Instructions for the task
All that should be output is the block of lines below from the line with "c.prov := by simp [Chip.event]" to the line with "c.saving := by simp [Chip.event]", both included, exactly as written.

Saved entries:
━━━━━━━━
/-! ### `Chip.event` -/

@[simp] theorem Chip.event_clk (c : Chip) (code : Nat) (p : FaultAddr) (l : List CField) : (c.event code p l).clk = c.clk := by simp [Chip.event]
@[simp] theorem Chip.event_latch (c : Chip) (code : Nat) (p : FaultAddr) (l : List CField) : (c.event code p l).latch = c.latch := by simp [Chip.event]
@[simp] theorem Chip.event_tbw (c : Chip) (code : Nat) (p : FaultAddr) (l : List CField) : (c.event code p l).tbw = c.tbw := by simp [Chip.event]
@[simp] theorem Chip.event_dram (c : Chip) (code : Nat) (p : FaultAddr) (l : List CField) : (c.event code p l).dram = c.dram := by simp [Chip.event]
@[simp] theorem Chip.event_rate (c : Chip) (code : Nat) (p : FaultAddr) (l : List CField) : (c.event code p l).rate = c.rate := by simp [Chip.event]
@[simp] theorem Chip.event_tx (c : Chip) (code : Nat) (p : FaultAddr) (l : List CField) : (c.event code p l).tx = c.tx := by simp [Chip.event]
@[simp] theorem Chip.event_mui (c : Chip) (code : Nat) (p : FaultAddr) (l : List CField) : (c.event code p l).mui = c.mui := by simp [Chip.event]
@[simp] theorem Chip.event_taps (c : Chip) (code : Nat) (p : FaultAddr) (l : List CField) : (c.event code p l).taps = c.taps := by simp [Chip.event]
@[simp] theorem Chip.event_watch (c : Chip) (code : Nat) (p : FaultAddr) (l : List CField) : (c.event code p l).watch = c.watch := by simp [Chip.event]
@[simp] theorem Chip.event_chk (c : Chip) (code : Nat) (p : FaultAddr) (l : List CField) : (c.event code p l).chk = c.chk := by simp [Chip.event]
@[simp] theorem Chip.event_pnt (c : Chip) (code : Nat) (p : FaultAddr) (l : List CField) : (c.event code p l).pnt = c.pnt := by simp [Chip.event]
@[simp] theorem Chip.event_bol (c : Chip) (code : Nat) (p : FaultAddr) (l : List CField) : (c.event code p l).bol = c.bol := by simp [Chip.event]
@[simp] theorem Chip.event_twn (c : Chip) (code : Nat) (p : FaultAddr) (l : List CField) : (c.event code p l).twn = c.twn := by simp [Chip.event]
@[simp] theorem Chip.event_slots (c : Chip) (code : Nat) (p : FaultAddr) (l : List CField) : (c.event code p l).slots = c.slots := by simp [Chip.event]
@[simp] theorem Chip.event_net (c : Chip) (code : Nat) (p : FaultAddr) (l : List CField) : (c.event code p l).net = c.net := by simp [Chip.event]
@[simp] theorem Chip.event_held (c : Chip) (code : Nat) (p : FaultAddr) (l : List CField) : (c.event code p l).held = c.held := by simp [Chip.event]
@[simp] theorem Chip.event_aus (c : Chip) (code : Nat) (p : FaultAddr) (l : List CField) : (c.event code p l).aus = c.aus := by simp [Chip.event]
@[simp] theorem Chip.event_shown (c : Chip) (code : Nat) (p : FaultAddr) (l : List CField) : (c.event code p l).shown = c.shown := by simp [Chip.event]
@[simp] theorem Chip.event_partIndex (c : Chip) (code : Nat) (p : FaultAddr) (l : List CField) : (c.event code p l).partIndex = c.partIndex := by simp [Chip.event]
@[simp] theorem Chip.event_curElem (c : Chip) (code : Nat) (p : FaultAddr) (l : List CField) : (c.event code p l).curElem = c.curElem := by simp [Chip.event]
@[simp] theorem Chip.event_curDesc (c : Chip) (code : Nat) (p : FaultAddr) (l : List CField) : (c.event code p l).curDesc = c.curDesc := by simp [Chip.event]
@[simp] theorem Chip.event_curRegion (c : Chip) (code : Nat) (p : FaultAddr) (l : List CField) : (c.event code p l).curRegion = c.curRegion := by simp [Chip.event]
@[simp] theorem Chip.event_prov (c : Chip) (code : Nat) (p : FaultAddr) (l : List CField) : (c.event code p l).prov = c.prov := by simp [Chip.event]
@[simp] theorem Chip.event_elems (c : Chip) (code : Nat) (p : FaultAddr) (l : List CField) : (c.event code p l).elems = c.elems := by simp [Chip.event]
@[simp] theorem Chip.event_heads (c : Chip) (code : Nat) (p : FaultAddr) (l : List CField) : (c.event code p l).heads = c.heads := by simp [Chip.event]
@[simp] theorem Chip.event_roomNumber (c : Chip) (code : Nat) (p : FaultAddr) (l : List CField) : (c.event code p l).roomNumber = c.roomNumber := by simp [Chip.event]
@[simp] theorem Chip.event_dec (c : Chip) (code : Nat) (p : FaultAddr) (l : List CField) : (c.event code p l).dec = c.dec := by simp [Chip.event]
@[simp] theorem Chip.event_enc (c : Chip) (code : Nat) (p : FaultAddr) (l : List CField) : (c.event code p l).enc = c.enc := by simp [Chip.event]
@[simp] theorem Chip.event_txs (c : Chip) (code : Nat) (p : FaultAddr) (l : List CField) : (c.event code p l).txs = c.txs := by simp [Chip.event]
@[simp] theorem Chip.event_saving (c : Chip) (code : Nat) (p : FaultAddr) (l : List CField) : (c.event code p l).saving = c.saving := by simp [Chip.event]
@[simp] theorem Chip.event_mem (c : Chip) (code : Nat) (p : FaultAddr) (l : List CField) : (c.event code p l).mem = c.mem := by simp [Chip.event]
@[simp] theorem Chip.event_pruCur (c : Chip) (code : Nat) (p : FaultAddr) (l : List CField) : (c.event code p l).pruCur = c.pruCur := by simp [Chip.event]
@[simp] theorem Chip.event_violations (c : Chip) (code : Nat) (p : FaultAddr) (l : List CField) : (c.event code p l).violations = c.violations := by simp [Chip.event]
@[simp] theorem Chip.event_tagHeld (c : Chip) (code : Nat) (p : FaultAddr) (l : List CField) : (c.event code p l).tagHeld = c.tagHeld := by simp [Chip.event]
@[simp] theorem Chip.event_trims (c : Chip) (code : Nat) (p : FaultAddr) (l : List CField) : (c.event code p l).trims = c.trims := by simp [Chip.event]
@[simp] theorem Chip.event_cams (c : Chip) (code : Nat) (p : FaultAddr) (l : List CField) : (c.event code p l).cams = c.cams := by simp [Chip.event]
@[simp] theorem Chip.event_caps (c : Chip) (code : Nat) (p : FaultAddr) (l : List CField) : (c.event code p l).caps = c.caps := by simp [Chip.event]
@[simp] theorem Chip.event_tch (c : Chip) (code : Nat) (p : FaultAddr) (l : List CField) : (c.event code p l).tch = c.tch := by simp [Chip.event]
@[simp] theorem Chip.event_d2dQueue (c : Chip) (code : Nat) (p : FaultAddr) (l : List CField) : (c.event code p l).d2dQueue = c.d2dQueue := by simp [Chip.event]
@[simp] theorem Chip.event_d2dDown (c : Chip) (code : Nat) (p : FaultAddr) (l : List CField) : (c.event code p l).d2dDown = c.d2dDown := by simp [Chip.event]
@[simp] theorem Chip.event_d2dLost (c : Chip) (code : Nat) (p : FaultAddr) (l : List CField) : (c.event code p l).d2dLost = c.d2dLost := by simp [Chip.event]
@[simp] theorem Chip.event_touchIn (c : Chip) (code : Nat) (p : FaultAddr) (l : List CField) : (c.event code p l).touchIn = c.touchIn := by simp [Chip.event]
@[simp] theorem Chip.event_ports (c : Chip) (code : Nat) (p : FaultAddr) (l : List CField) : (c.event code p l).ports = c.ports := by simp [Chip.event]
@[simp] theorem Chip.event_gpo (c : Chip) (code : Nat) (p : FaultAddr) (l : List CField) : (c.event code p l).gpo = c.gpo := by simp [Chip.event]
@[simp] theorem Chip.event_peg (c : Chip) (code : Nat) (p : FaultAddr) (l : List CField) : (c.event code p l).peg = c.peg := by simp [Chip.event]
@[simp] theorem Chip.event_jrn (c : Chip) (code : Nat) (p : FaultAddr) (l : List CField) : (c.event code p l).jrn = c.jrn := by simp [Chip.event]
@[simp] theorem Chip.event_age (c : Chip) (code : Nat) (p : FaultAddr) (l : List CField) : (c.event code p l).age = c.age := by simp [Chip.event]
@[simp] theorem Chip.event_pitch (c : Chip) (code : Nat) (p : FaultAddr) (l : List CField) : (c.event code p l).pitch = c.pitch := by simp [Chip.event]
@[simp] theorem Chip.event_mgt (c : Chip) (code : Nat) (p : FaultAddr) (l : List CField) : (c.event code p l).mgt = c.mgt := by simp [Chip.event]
━━━━━━━━
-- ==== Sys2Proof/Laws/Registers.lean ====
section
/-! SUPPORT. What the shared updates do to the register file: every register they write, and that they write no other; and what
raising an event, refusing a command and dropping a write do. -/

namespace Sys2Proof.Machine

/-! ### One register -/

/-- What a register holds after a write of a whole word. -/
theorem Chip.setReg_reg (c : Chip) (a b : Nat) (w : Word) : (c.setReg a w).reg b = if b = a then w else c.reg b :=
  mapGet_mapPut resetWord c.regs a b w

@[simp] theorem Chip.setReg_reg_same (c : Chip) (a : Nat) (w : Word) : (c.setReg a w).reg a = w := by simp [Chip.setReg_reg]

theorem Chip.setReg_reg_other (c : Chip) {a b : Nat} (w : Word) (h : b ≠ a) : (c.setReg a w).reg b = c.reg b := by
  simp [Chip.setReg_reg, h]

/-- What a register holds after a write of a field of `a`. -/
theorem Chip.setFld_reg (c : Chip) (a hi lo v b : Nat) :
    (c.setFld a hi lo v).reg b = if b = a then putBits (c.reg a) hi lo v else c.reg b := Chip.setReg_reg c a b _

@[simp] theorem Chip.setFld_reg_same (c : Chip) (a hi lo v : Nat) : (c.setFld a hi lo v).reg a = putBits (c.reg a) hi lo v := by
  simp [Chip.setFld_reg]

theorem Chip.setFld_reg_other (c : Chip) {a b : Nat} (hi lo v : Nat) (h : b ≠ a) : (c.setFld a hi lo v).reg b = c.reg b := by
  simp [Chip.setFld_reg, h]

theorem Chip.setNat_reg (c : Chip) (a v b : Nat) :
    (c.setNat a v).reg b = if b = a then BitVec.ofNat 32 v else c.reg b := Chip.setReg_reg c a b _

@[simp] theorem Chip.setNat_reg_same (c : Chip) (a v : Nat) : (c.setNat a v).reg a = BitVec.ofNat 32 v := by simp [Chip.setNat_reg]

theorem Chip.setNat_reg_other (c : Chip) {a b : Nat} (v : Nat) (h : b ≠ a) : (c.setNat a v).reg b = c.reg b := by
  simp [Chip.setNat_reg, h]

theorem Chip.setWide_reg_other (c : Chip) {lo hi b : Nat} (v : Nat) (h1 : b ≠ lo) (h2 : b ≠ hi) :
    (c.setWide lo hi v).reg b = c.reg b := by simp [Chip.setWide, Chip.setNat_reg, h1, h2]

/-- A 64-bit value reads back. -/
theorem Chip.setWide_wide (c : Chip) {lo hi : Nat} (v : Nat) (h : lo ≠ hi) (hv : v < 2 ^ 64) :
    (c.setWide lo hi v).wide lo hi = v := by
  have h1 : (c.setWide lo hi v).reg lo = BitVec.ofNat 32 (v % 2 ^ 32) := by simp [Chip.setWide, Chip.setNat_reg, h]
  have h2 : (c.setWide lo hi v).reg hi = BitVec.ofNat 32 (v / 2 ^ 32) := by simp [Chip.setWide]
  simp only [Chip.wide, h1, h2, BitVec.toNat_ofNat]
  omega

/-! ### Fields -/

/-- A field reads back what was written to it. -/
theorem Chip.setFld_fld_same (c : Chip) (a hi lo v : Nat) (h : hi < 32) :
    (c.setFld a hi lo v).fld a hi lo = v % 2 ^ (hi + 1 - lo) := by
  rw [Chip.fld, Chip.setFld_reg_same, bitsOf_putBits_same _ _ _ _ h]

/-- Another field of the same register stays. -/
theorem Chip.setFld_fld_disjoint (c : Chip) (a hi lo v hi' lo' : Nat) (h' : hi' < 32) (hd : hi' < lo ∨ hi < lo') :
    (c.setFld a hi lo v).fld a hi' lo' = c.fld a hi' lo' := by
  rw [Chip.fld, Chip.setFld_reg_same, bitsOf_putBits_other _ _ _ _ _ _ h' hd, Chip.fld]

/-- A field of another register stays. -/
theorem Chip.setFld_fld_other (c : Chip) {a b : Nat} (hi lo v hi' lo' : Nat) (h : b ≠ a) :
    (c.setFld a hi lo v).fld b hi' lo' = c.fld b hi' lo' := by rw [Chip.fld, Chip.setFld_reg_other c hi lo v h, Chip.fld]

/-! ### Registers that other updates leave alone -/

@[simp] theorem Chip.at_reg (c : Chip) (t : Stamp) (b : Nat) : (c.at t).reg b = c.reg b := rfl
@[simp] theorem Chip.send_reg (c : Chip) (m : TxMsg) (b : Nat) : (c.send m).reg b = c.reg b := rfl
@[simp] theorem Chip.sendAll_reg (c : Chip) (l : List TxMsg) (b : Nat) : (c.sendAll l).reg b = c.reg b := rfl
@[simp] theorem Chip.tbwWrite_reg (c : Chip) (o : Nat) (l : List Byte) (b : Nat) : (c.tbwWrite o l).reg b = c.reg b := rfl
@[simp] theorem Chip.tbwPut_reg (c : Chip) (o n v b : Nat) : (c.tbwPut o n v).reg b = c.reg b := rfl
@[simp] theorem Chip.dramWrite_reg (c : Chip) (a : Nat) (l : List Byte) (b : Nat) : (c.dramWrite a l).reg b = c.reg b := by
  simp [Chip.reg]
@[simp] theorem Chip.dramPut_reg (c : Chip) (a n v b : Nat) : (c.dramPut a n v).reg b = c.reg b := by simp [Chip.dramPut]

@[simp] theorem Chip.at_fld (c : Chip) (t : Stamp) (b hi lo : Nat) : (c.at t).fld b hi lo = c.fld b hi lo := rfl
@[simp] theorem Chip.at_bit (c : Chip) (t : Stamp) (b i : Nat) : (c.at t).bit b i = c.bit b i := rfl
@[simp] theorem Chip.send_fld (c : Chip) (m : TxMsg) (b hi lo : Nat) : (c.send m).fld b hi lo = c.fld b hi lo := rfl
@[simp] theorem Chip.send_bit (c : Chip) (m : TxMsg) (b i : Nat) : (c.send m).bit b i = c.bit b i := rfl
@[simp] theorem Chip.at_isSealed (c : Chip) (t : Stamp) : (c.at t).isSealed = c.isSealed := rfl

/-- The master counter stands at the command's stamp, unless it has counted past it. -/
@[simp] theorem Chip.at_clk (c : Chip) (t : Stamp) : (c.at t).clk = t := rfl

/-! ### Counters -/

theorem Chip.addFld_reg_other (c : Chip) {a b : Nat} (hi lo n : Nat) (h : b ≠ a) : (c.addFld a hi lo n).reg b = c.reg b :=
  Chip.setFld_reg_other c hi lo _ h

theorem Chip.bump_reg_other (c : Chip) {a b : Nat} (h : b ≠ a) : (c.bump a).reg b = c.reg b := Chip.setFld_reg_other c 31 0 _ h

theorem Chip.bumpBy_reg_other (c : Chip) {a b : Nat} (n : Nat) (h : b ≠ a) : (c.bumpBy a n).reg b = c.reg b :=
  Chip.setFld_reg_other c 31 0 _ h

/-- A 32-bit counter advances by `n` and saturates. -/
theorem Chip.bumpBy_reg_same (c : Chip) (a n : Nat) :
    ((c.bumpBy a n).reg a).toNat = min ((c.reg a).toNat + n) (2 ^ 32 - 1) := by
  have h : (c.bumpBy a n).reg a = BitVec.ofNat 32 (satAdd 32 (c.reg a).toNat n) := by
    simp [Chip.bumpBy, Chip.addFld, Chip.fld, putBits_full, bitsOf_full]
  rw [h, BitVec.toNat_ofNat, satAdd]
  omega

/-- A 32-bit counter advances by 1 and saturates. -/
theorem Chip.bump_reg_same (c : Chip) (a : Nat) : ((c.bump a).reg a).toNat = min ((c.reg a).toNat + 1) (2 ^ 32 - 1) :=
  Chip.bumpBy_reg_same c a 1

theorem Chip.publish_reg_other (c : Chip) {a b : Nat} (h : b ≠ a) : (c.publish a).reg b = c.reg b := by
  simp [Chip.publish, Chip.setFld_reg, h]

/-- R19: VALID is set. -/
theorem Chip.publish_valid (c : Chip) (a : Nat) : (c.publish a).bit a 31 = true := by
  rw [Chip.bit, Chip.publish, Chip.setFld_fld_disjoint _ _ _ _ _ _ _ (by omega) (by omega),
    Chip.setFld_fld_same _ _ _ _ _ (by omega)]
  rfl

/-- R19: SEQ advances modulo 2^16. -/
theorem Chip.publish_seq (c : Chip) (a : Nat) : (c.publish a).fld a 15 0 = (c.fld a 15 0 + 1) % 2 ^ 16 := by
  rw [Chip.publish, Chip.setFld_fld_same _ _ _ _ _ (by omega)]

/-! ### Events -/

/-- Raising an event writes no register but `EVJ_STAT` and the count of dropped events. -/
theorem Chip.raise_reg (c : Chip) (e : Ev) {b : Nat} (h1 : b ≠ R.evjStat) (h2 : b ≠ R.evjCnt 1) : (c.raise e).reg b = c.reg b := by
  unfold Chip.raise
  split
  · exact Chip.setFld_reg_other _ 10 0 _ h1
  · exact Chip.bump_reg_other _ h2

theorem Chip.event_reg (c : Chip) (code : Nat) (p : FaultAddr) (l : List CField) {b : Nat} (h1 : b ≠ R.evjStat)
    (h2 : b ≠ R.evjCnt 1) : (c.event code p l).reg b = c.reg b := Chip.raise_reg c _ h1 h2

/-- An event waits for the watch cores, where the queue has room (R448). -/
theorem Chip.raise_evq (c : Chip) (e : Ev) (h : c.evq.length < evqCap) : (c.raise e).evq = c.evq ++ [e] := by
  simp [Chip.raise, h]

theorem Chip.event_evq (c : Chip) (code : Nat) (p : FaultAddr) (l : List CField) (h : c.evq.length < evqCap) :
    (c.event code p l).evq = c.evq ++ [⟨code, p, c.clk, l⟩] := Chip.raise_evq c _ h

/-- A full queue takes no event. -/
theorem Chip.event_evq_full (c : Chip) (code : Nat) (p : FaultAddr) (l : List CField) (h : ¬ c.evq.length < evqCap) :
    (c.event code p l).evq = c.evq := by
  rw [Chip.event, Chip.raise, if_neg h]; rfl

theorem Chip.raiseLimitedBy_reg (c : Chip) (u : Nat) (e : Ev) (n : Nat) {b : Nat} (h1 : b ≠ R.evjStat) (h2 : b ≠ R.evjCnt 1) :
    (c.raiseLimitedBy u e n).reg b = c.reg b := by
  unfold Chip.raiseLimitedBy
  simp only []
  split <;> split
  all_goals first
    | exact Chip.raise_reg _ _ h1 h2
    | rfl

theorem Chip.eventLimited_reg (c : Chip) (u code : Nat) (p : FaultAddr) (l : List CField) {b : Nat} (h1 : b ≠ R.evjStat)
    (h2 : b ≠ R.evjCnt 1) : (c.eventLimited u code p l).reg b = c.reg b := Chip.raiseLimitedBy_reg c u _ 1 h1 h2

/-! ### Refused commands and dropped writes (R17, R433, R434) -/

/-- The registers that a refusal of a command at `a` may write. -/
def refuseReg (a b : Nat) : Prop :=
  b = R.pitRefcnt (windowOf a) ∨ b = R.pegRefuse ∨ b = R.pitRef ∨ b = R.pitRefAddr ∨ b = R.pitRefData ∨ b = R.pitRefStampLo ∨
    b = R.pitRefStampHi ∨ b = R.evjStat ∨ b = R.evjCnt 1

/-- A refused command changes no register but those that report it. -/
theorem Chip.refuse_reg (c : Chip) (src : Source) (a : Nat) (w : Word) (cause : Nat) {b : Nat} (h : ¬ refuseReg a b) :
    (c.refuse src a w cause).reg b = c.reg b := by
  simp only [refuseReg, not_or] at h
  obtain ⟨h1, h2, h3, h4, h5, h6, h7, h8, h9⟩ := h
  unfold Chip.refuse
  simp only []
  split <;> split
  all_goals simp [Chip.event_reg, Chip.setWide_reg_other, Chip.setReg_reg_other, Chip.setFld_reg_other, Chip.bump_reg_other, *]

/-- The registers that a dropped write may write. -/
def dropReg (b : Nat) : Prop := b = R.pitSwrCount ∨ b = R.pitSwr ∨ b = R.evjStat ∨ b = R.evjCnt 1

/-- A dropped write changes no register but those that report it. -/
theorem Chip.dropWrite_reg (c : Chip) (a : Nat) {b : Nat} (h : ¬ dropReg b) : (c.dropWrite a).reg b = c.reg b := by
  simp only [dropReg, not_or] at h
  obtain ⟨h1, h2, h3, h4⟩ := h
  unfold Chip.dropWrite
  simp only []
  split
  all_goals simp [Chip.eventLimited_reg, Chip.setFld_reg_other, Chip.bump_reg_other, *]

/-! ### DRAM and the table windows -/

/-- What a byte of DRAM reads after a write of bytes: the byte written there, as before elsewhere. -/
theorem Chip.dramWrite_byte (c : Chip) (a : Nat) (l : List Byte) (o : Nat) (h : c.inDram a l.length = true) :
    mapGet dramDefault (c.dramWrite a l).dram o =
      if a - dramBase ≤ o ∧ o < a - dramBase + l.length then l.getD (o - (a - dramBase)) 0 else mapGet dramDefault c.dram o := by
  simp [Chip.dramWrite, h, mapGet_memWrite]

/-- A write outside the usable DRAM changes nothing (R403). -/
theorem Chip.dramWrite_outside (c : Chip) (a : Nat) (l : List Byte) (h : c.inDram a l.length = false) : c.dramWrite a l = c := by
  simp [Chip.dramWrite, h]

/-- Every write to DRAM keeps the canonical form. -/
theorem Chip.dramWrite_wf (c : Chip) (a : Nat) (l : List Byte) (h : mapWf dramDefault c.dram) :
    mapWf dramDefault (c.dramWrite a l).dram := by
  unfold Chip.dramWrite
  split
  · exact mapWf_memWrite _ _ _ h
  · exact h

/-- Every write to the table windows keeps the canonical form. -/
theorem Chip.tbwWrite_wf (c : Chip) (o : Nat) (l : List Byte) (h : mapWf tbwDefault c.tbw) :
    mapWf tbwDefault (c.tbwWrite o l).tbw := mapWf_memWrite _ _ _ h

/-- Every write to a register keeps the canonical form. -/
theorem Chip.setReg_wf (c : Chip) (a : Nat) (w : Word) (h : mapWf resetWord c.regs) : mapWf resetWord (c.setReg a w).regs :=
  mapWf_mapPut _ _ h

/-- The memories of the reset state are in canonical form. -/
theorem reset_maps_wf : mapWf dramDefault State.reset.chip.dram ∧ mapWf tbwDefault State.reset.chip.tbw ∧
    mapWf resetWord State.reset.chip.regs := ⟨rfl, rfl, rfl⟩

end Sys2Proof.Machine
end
━━━━━━━━
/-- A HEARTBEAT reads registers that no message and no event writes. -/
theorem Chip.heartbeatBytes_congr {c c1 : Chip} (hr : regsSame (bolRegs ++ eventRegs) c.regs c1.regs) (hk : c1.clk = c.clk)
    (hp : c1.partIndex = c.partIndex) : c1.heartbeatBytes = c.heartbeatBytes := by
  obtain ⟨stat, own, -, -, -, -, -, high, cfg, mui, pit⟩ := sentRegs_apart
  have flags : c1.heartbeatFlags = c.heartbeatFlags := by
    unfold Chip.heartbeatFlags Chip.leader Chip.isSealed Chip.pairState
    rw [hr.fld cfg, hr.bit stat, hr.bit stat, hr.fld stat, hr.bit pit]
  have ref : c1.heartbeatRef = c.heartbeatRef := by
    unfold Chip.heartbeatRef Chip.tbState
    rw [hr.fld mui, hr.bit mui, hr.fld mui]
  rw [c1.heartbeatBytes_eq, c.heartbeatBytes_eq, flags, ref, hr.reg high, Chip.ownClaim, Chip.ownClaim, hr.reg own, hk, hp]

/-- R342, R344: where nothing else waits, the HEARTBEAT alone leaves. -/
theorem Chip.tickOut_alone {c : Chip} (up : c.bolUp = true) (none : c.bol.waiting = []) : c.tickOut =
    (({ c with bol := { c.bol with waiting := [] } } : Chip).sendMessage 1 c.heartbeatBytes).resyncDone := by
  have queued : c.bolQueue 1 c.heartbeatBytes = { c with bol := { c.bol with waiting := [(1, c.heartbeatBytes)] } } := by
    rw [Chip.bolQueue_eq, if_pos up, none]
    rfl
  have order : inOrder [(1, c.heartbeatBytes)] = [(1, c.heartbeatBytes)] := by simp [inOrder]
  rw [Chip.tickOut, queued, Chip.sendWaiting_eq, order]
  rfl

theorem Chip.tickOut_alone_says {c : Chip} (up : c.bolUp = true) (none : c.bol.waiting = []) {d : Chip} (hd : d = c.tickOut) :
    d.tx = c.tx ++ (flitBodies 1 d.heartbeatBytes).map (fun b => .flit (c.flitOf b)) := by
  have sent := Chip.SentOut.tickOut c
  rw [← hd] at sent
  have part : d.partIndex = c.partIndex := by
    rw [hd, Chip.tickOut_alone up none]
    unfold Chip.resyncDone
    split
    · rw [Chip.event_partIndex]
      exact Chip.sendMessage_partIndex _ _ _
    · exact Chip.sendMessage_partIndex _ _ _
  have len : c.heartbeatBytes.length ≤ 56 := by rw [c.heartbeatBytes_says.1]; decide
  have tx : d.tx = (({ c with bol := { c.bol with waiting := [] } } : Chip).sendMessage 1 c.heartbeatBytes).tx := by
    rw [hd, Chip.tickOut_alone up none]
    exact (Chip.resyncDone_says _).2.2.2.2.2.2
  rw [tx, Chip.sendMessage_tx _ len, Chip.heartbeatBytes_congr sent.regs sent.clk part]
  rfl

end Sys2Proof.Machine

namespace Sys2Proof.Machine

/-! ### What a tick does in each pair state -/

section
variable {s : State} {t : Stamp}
━━━━━━━━
Task output
@[simp] theorem Chip.event_prov (c : Chip) (code : Nat) (p : FaultAddr) (l : List CField) : (c.event code p l).prov = c.prov := by simp [Chip.event]
@[simp] theorem Chip.event_elems (c : Chip) (code : Nat) (p : FaultAddr) (l : List CField) : (c.event code p l).elems = c.elems := by simp [Chip.event]
@[simp] theorem Chip.event_heads (c : Chip) (code : Nat) (p : FaultAddr) (l : List CField) : (c.event code p l).heads = c.heads := by simp [Chip.event]
@[simp] theorem Chip.event_roomNumber (c : Chip) (code : Nat) (p : FaultAddr) (l : List CField) : (c.event code p l).roomNumber = c.roomNumber := by simp [Chip.event]
@[simp] theorem Chip.event_dec (c : Chip) (code : Nat) (p : FaultAddr) (l : List CField) : (c.event code p l).dec = c.dec := by simp [Chip.event]
@[simp] theorem Chip.event_enc (c : Chip) (code : Nat) (p : FaultAddr) (l : List CField) : (c.event code p l).enc = c.enc := by simp [Chip.event]
@[simp] theorem Chip.event_txs (c : Chip) (code : Nat) (p : FaultAddr) (l : List CField) : (c.event code p l).txs = c.txs := by simp [Chip.event]
@[simp] theorem Chip.event_saving (c : Chip) (code : Nat) (p : FaultAddr) (l : List CField) : (c.event code p l).saving = c.saving := by simp [Chip.event]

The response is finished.